Dependent claim 14 is claim 5 in the form of a non-transitory machine-readable medium and is rejected for the same reasons as claim 5 stated above. For the rejection of the limitations specifically pertaining to the non-transitory machine-readable medium of claim 10, see the rejection of claim 10 above.
Dependent claim 15 is claim 6 in the form of a non-transitory machine-readable medium and is rejected for the same reasons as claim 6 stated above. For the rejection of the limitations specifically pertaining to the non-transitory machine-readable medium of claim 10, see the rejection of claim 10 above.
Claim 16 is rejected over Rafferty and Feldman.
Regarding claim 16, Rafferty teaches a data processing system, comprising: a processor; and a memory coupled to the processor to store instructions, which when executed by the processor, cause the processor to perform operations for managing execution of a first inference model hosted by data processing systems, the operations comprising: (“the present disclosure provides an exemplary technically improved computer-based system that includes at least the following components of a memory and at least one processor coupled to the memory. The processor is configured to receive historical usage data associated with a plurality of computing services provided by a plurality of distributed servers. The processor is further configured to receive historical usage data associated with an inference model associated with at least one of the plurality of computing services.”; [0005])
The remainder of claim 16 is claim 1 in a form of a processor medium and is rejected for the same reasons as claim 1 stated above.
Dependent claim 17 is claim 2 in the form of a processor and is rejected for the same reasons as claim 2 stated above. For the rejection of the limitations specifically pertaining to the processor of claim 16, see the rejection of claim 16 above.
Dependent claim 18 is claim 3 in the form of a processor and is rejected for the same reasons as claim 3 stated above. For the rejection of the limitations specifically pertaining to the processor of claim 16, see the rejection of claim 16 above.
Dependent claim 19 is claim 4 in the form of a processor and is rejected for the same reasons as claim 4 stated above. For the rejection of the limitations specifically pertaining to the processor of claim 16, see the rejection of claim 16 above.
Dependent claim 20 is claim 5 in the form of a processor and is rejected for the same reasons as claim 5 stated above. For the rejection of the limitations specifically pertaining to the processor of claim 16, see the rejection of claim 16 above.
Claims 8 and 9 are rejected under 35 U.S.C. 103 as being unpatentable over Rafferty and Feldman in view of Yang et al. (US20220269835A1); hereinafter Yang
Claim 8 is rejected over Rafferty, Feldman and Yang with the incorporation of claim 1.
Regarding claim 8, Rafferty teaches obtaining a quantity of instances of the first inference model required to meet the inference frequency requirement of the downstream consumer during the future period of time based on characteristics of the first inference model; (“if usage data for multiple inference models is input, the machine learning model may also learn correlations between usage of inference models, so that scaling of resources for a first inference model may also be based on usage data of one or more second inference models.

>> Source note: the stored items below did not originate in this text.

-- ==== Sys2Proof/Laws/State.lean ====
section
/-! SUPPORT. What each primitive update of the state leaves alone, field by field, and what reading a
slot, a field or a byte gives after a write. -/

namespace Sys2Proof.Machine

variable (s : State)

/-! ### The dictionary: a write touches the dictionary alone -/

@[simp] theorem State.wr_mem (k : Nat) (v : BitVec 64) : (s.wr k v).mem = s.mem := rfl
@[simp] theorem State.wr_misread (k : Nat) (v : BitVec 64) : (s.wr k v).misread = s.misread := rfl
@[simp] theorem State.wr_time (k : Nat) (v : BitVec 64) : (s.wr k v).time = s.time := rfl
@[simp] theorem State.wr_clk (k : Nat) (v : BitVec 64) : (s.wr k v).clk = s.clk := rfl
@[simp] theorem State.wr_ccs (k : Nat) (v : BitVec 64) : (s.wr k v).ccs = s.ccs := rfl
@[simp] theorem State.wr_mgt (k : Nat) (v : BitVec 64) : (s.wr k v).mgt = s.mgt := rfl
@[simp] theorem State.wr_lanes (k : Nat) (v : BitVec 64) : (s.wr k v).lanes = s.lanes := rfl
@[simp] theorem State.wr_eyes (k : Nat) (v : BitVec 64) : (s.wr k v).eyes = s.eyes := rfl
@[simp] theorem State.wr_cnd (k : Nat) (v : BitVec 64) : (s.wr k v).cnd = s.cnd := rfl
@[simp] theorem State.wr_spx (k : Nat) (v : BitVec 64) : (s.wr k v).spx = s.spx := rfl
@[simp] theorem State.wr_canopy (k : Nat) (v : BitVec 64) : (s.wr k v).canopy = s.canopy := rfl
@[simp] theorem State.wr_spg (k : Nat) (v : BitVec 64) : (s.wr k v).spg = s.spg := rfl
@[simp] theorem State.wr_scn (k : Nat) (v : BitVec 64) : (s.wr k v).scn = s.scn := rfl
@[simp] theorem State.wr_lnt (k : Nat) (v : BitVec 64) : (s.wr k v).lnt = s.lnt := rfl
@[simp] theorem State.wr_pools (k : Nat) (v : BitVec 64) : (s.wr k v).pools = s.pools := rfl
@[simp] theorem State.wr_tims (k : Nat) (v : BitVec 64) : (s.wr k v).tims = s.tims := rfl
@[simp] theorem State.wr_timServed (k : Nat) (v : BitVec 64) : (s.wr k v).timServed = s.timServed := rfl
@[simp] theorem State.wr_sups (k : Nat) (v : BitVec 64) : (s.wr k v).sups = s.sups := rfl
@[simp] theorem State.wr_mon (k : Nat) (v : BitVec 64) : (s.wr k v).mon = s.mon := rfl
@[simp] theorem State.wr_ddr (k : Nat) (v : BitVec 64) : (s.wr k v).ddr = s.ddr := rfl
@[simp] theorem State.wr_writers (k : Nat) (v : BitVec 64) : (s.wr k v).writers = s.writers := rfl
@[simp] theorem State.wr_trig (k : Nat) (v : BitVec 64) : (s.wr k v).trig = s.trig := rfl
@[simp] theorem State.wr_seqs (k : Nat) (v : BitVec 64) : (s.wr k v).seqs = s.seqs := rfl
@[simp] theorem State.wr_prov (k : Nat) (v : BitVec 64) : (s.wr k v).prov = s.prov := rfl
@[simp] theorem State.wr_pulses (k : Nat) (v : BitVec 64) : (s.wr k v).pulses = s.pulses := rfl
@[simp] theorem State.wr_queues (k : Nat) (v : BitVec 64) : (s.wr k v).queues = s.queues := rfl
@[simp] theorem State.wr_dma (k : Nat) (v : BitVec 64) : (s.wr k v).dma = s.dma := rfl
@[simp] theorem State.wr_feeds (k : Nat) (v : BitVec 64) : (s.wr k v).feeds = s.feeds := rfl
@[simp] theorem State.wr_pwr (k : Nat) (v : BitVec 64) : (s.wr k v).pwr = s.pwr := rfl
@[simp] theorem State.wr_boot (k : Nat) (v : BitVec 64) : (s.wr k v).boot = s.boot := rfl
@[simp] theorem State.wr_hlt (k : Nat) (v : BitVec 64) : (s.wr k v).hlt = s.hlt := rfl
@[simp] theorem State.wr_drv (k : Nat) (v : BitVec 64) : (s.wr k v).drv = s.drv := rfl
@[simp] theorem State.wr_ep (k : Nat) (v : BitVec 64) : (s.wr k v).ep = s.ep := rfl
@[simp] theorem State.wr_heldReqs (k : Nat) (v : BitVec 64) : (s.wr k v).heldReqs = s.heldReqs := rfl
@[simp] theorem State.wr_fab (k : Nat) (v : BitVec 64) : (s.wr k v).fab = s.fab := rfl
@[simp] theorem State.wr_jtag (k : Nat) (v : BitVec 64) : (s.wr k v).jtag = s.jtag := rfl
@[simp] theorem State.wr_out (k : Nat) (v : BitVec 64) : (s.wr k v).out = s.out := rfl
@[simp] theorem State.wr_fresh (k : Nat) (v : BitVec 64) : (s.wr k v).fresh = s.fresh := rfl
@[simp] theorem State.wr_pending (k : Nat) (v : BitVec 64) : (s.wr k v).pending = s.pending := rfl

/-! The other writes of a slot are writes. -/

theorem State.setFld_eq (k hi lo x : Nat) : s.setFld k hi lo x = s.wr k (setF (s.rd k) hi lo x) := rfl
theorem State.putBit_eq (k b : Nat) (x : Bool) : s.putBit k b x = s.wr k (setBit (s.rd k) b x) := rfl
theorem State.wrN_eq (k n : Nat) : s.wrN k n = s.wr k (BitVec.ofNat 64 n) := rfl
theorem State.wrI_eq (k w : Nat) (i : Int) : s.wrI k w i = s.wr k (BitVec.ofNat 64 (ofSigned w i)) := rfl
theorem State.bump_eq (k w n : Nat) : s.bump k w n = s.wr k (BitVec.ofNat 64 ((s.rdN k + n) % 2 ^ w)) := rfl
theorem State.bumpSat_eq (k w n : Nat) : s.bumpSat k w n = s.wr k (BitVec.ofNat 64 (satAdd w (s.rdN k) n)) := rfl

/-! ### Messages: sending touches the messages alone -/

@[simp] theorem State.send_regs (m : OutMsg) : (s.send m).regs = s.regs := rfl
@[simp] theorem State.send_mem (m : OutMsg) : (s.send m).mem = s.mem := rfl
@[simp] theorem State.send_misread (m : OutMsg) : (s.send m).misread = s.misread := rfl
@[simp] theorem State.send_time (m : OutMsg) : (s.send m).time = s.time := rfl
@[simp] theorem State.send_clk (m : OutMsg) : (s.send m).clk = s.clk := rfl
@[simp] theorem State.send_ccs (m : OutMsg) : (s.send m).ccs = s.ccs := rfl
@[simp] theorem State.send_mgt (m : OutMsg) : (s.send m).mgt = s.mgt := rfl
@[simp] theorem State.send_lanes (m : OutMsg) : (s.send m).lanes = s.lanes := rfl
@[simp] theorem State.send_eyes (m : OutMsg) : (s.send m).eyes = s.eyes := rfl
@[simp] theorem State.send_cnd (m : OutMsg) : (s.send m).cnd = s.cnd := rfl
@[simp] theorem State.send_spx (m : OutMsg) : (s.send m).spx = s.spx := rfl
@[simp] theorem State.send_canopy (m : OutMsg) : (s.send m).canopy = s.canopy := rfl
@[simp] theorem State.send_spg (m : OutMsg) : (s.send m).spg = s.spg := rfl
@[simp] theorem State.send_scn (m : OutMsg) : (s.send m).scn = s.scn := rfl
@[simp] theorem State.send_lnt (m : OutMsg) : (s.send m).lnt = s.lnt := rfl
@[simp] theorem State.send_pools (m : OutMsg) : (s.send m).pools = s.pools := rfl
@[simp] theorem State.send_tims (m : OutMsg) : (s.send m).tims = s.tims := rfl
@[simp] theorem State.send_timServed (m : OutMsg) : (s.send m).timServed = s.timServed := rfl
@[simp] theorem State.send_sups (m : OutMsg) : (s.send m).sups = s.sups := rfl
@[simp] theorem State.send_mon (m : OutMsg) : (s.send m).mon = s.mon := rfl
@[simp] theorem State.send_ddr (m : OutMsg) : (s.send m).ddr = s.ddr := rfl
@[simp] theorem State.send_writers (m : OutMsg) : (s.send m).writers = s.writers := rfl
@[simp] theorem State.send_trig (m : OutMsg) : (s.send m).trig = s.trig := rfl
@[simp] theorem State.send_seqs (m : OutMsg) : (s.send m).seqs = s.seqs := rfl
@[simp] theorem State.send_prov (m : OutMsg) : (s.send m).prov = s.prov := rfl
@[simp] theorem State.send_pulses (m : OutMsg) : (s.send m).pulses = s.pulses := rfl
@[simp] theorem State.send_queues (m : OutMsg) : (s.send m).queues = s.queues := rfl
@[simp] theorem State.send_dma (m : OutMsg) : (s.send m).dma = s.dma := rfl
@[simp] theorem State.send_feeds (m : OutMsg) : (s.send m).feeds = s.feeds := rfl
@[simp] theorem State.send_pwr (m : OutMsg) : (s.send m).pwr = s.pwr := rfl
@[simp] theorem State.send_boot (m : OutMsg) : (s.send m).boot = s.boot := rfl
@[simp] theorem State.send_hlt (m : OutMsg) : (s.send m).hlt = s.hlt := rfl
@[simp] theorem State.send_drv (m : OutMsg) : (s.send m).drv = s.drv := rfl
@[simp] theorem State.send_ep (m : OutMsg) : (s.send m).ep = s.ep := rfl
@[simp] theorem State.send_heldReqs (m : OutMsg) : (s.send m).heldReqs = s.heldReqs := rfl
@[simp] theorem State.send_fab (m : OutMsg) : (s.send m).fab = s.fab := rfl
@[simp] theorem State.send_jtag (m : OutMsg) : (s.send m).jtag = s.jtag := rfl
@[simp] theorem State.send_fresh (m : OutMsg) : (s.send m).fresh = s.fresh := rfl
@[simp] theorem State.send_pending (m : OutMsg) : (s.send m).pending = s.pending := rfl
@[simp] theorem State.send_out (m : OutMsg) : (s.send m).out = s.out ++ [m] := rfl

These correlations may indicate, for example, a number of queries or requests an inference model is predicted to receive in a future time window.”; [0038])
making a second determination that the data processing systems do not have sufficient computing resource capacity to execute the quantity of instances of the first inference model; and (“In particular, by using a trained machine learning model to monitor usage of computing services and/or resources (e.g., a first usage) to determine and predict when usage of an inference model (e.g., a second usage) will scale up or down, the system can predictively increase or decrease computing resources allocated to and/or used by an inference model.”; [0023] and “FIG. 3 is a flowchart illustrating a process for monitoring and predicting usage of computing services and inference models to scale down computing resources for use by those computing services and/or inference models in accordance with one or more embodiments of the present disclosure.”; [0010])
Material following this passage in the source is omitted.